> [Required action]: Across the whole listing, how many lines hold the word "simp"? Reply with the number by itself.

== Segment start ==

/-! ### Fields -/

/-- A field reads back what was stored in it (20_memory R64). -/
theorem fieldGet_fieldSet {s len u : Nat} {be : Bool} (f : Memory) (hw : fieldWithin s len be 64 = true)
    (hu : u < 2 ^ len) : fieldGet (fieldSet f s len be u) s len be = u := by
  apply Nat.eq_of_testBit_eq
  intro k
  rw [testBit_fieldGet]
  by_cases hk : k < len
  · simp [hk, frameBitGet_fieldSet_same _ _ _ _ _ _ hw hk]
  · have high : u < 2 ^ k := Nat.lt_of_lt_of_le hu (Nat.pow_le_pow_right (by decide) (by omega))
    simp [hk, Nat.testBit_eq_false_of_lt high]

/-- The bits of a field are different frame bits. -/
theorem fieldBits_nodup (s len : Nat) (be : Bool) : (fieldBits s len be).Nodup :=
  List.nodup_range.map_on fun _ hj _ hk h => bitpos_inj (List.mem_range.1 hj) (List.mem_range.1 hk) h

/-- Settles O19: each bit is stored at its own place, and a value is its bits. -/
theorem fieldSetWritesExactlyTheField : Obligations.FieldSetWritesExactlyTheField := by
  intro f s len be u hw hu
  refine ⟨fieldGet_fieldSet f hw hu, fun k => frameBitGet_fieldSet_same f s len be u k hw,
    frameBitGet_fieldSet_other f s len be u, fieldBits_nodup s len be, by simp [fieldBits], fun k hk => ?_,
    fieldGet_lt f s len be⟩
  simp [testBit_fieldGet, hk]

/-! ### The order of the bits -/

/-- A big-endian field has its most significant bit at its start bit (20_memory R63). -/
theorem bitpos_big_top {s len : Nat} (h : 1 ≤ len) : bitpos s len true (len - 1) = s := by
  have last : inByteFlip s + len - 1 - (len - 1) = inByteFlip s := by omega
  simp only [bitpos, if_true, last, inByteFlip_inByteFlip]

/-- The flipped number rises by one from a bit to the one below it, or from bit 0 of a byte to bit 7 of the next. -/
theorem inByteFlip_succ (n : Nat) :
    inByteFlip (n + 1) = if inByteFlip n % 8 = 0 then inByteFlip n + 15 else inByteFlip n - 1 := by
  unfold inByteFlip
  split <;> omega

/-- The bit below in the value is the next one of the field (20_memory R63). -/
theorem bitpos_big_next {s len k : Nat} (h : k + 1 < len) : bitpos s len true k =
    if bitpos s len true (k + 1) % 8 = 0 then bitpos s len true (k + 1) + 15 else bitpos s len true (k + 1) - 1 := by
  have next : inByteFlip s + len - 1 - k = inByteFlip s + len - 1 - (k + 1) + 1 := by omega
  simp only [bitpos, if_true, next, inByteFlip_succ]

/-- The flip stays within the byte. -/
theorem inByteFlip_lt {b bytes : Nat} : inByteFlip b < 8 * bytes ↔ b < 8 * bytes := by
  unfold inByteFlip
  omega

/-- A field lies within a message iff all of its bits do: its last bit decides, which is the most significant one of a
little-endian field and the least significant one of a big-endian field (20_memory R62, R63). -/
theorem fieldWithin_iff {s len bytes : Nat} {be : Bool} (h : 1 ≤ len) :
    fieldWithin s len be bytes = true ↔ ∀ b ∈ fieldBits s len be, b < 8 * bytes := by
  refine ⟨fun hw b hb => ?_, fun hall => ?_⟩
  · obtain ⟨k, hk, rfl⟩ := mem_fieldBits.1 hb
    exact bitpos_lt hw hk
  · cases be with
    | false =>
      have last : s + (len - 1) < 8 * bytes := hall _ (mem_fieldBits.2 ⟨len - 1, by omega, rfl⟩)
      simp only [fieldWithin, Bool.false_eq_true, if_false, decide_eq_true_eq]
      omega
    | true =>
      have last : inByteFlip s + len - 1 - 0 < 8 * bytes :=
        inByteFlip_lt.1 (hall _ (mem_fieldBits.2 ⟨0, by omega, rfl⟩))
      simp only [fieldWithin, if_true, decide_eq_true_eq]
      omega

/-- Settles O20: the flip turns a big-endian field into a rising run of bits. -/
theorem fieldBitsRunAsTheEndiannessSays : Obligations.FieldBitsRunAsTheEndiannessSays :=
  ⟨fun _ _ => ⟨rfl, fun _ => rfl⟩, fun _ _ => bitpos_big_top, fun _ _ _ => bitpos_big_next,
    fun _ _ _ _ => fieldWithin_iff⟩

/-! ### The words of the frame buffer -/

/-- A word of the buffer holds byte `4*w + t` in its byte `t` (20_memory R65). -/
theorem fbufWord_extract (m : Memory) (w : Nat) {t : Nat} (ht : t < 4) :
    (fbufWord m w).extractLsb' (8 * t) 8 = m.read (4 * w + t) := by
  apply BitVec.eq_of_getLsbD_eq
  intro i hi
  interval_cases t <;> interval_cases i <;> simp [fbufWord]

/-- A host write of a word of the buffer writes its four bytes and no other (20_memory R65). -/
theorem read_fbufSetWord (m : Memory) {w : Nat} (hw : w < 16) (v : Word) (a : Nat) :
    (fbufSetWord m w v).read a = if a / 4 = w then v.extractLsb' (8 * (a % 4)) 8 else m.read a := by
  simp only [fbufSetWord, Memory.read_write]
  by_cases h : a / 4 = w
  · obtain ⟨t, ht, rfl⟩ : ∃ t < 4, a = 4 * w + t := ⟨a % 4, by omega, by omega⟩
    have byte : (4 * w + t) % 4 = t := by omega
    rw [if_pos h, byte]
    interval_cases t <;> simp <;> omega
  · rw [if_neg h, if_neg (by omega), if_neg (by omega), if_neg (by omega), if_neg (by omega)]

== Segment end ==

> [Task output]: 11